Task directions: Which lines make up the answer? Those from the line with "else if 1 < dv.probeRemaining" through the end of the data; reproduce them exactly.

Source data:
-- ==== Sys2Proof/Machine/TimerSteps.lean ====
section
/-! DEFINITION. The timed happenings: expiry of a probe timer (R76) and of a lease (R103), the debounce of PSEL1:0 (R111),
and the running of all timers for one millisecond, which is what an idle step does (log entry 5). -/

namespace Sys2Proof.Machine

/-! ### The commands, accepted whatever count remains (log entry 7) -/

/-- A device's probe timer has run out, if it runs (R76). -/
def State.probeTimerOut (d : DevNum) (s : State) : State :=
  match s.device d with
  | some dv => if s.ready && dv.timerRuns then s.setDevice d dv.timerOut else s
  | none => s

/-- PROBE_TIMER_EXPIRY (R76). -/
def execProbeTimerExpiry (device : Nat) (s : State) : Result :=
  .next (match devNum? device with
    | some d => s.probeTimerOut d
    | none => s)

/-- CLAIM_EXPIRED (R103): leases run while the hub is READY (R94). -/
def execClaimExpired (device : Nat) (s : State) : Result :=
  .next (match devNum? device with
    | some d => if s.ready then s.expireClaim d else s
    | none => s)

/-- PSEL_CHANGE (R111): a change of the level acts on the candidate while the hub is READY. -/
def execPselChange (level : Profile) (s : State) : Result :=
  .next (if level = s.inputs.psel then s
    else
      { s with
        inputs := { s.inputs with psel := level }
        profiles := if s.ready then s.profiles.levelChanged level else s.profiles })

/-- LINE_CHANGE (R111): the candidate time has reached 2 ms. -/
def execLineChange (s : State) : Result := .next (if s.ready then s.lineChange else s)

/-! ### One millisecond of running time -/

/-- A running probe timer counts one millisecond; it runs out as probe remaining reaches 0 (R76). -/
def Device.tick (dv : Device) : Device :=
  if dv.timerRuns then
    if dv.probeElapsed + 1 < Config.probeUnit then { dv with probeElapsed := dv.probeElapsed + 1 }
    else if 1 < dv.probeRemaining then { dv with probeElapsed := 0, probeRemaining := dv.probeRemaining - 1 }
    else dv.timerOut
  else dv

/-- A lease counts one millisecond; the claim expires as lease remaining reaches 0 (R94, R103). -/
def State.tickLease (d : DevNum) (s : State) : State :=
  match s.claim d with
  | some c =>
    if c.elapsed + 1 < Config.leaseUnit then s.setClaim d (some { c with elapsed := c.elapsed + 1 })
    else if 1 < c.lease then s.setClaim d (some { c with elapsed := 0, lease := c.lease - 1 })
    else s.expireClaim d
  | none => s

/-- The debounce counts one millisecond; the line changes as the candidate time reaches 2 ms (R111). -/
def State.tickDebounce (s : State) : State :=
  if s.profiles.candidate.isSome then
    if s.profiles.candidateTime + 1 < Config.debounceTime then
      { s with profiles := { s.profiles with candidateTime := s.profiles.candidateTime + 1 } }
    else s.lineChange
  else s

/-- One millisecond passes. Timers run while the hub is READY alone (R76, R94, R111). Happenings of the same millisecond
come in a fixed order: the leases, the probe timers, the debounce, and among devices in ascending order (log entry 9). -/
def State.tick (s : State) : State :=
  if s.ready then
    let s1 := (((((s.tickLease 0).tickLease 1).tickLease 2).tickLease 3).tickLease 4).tickLease 5
    State.tickDebounce { s1 with devices := PerDevice.ofFn (fun d => (s1.device d).map Device.tick) }
  else s

end Sys2Proof.Machine
end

Solution to the problem:
    else if 1 < dv.probeRemaining then { dv with probeElapsed := 0, probeRemaining := dv.probeRemaining - 1 }
    else dv.timerOut
  else dv

/-- A lease counts one millisecond; the claim expires as lease remaining reaches 0 (R94, R103). -/
def State.tickLease (d : DevNum) (s : State) : State :=
  match s.claim d with
  | some c =>
    if c.elapsed + 1 < Config.leaseUnit then s.setClaim d (some { c with elapsed := c.elapsed + 1 })
    else if 1 < c.lease then s.setClaim d (some { c with elapsed := 0, lease := c.lease - 1 })
    else s.expireClaim d
  | none => s

/-- The debounce counts one millisecond; the line changes as the candidate time reaches 2 ms (R111). -/
def State.tickDebounce (s : State) : State :=
  if s.profiles.candidate.isSome then
    if s.profiles.candidateTime + 1 < Config.debounceTime then
      { s with profiles := { s.profiles with candidateTime := s.profiles.candidateTime + 1 } }
    else s.lineChange
  else s

/-- One millisecond passes. Timers run while the hub is READY alone (R76, R94, R111). Happenings of the same millisecond
come in a fixed order: the leases, the probe timers, the debounce, and among devices in ascending order (log entry 9). -/
def State.tick (s : State) : State :=
  if s.ready then
    let s1 := (((((s.tickLease 0).tickLease 1).tickLease 2).tickLease 3).tickLease 4).tickLease 5
    State.tickDebounce { s1 with devices := PerDevice.ofFn (fun d => (s1.device d).map Device.tick) }
  else s

end Sys2Proof.Machine
end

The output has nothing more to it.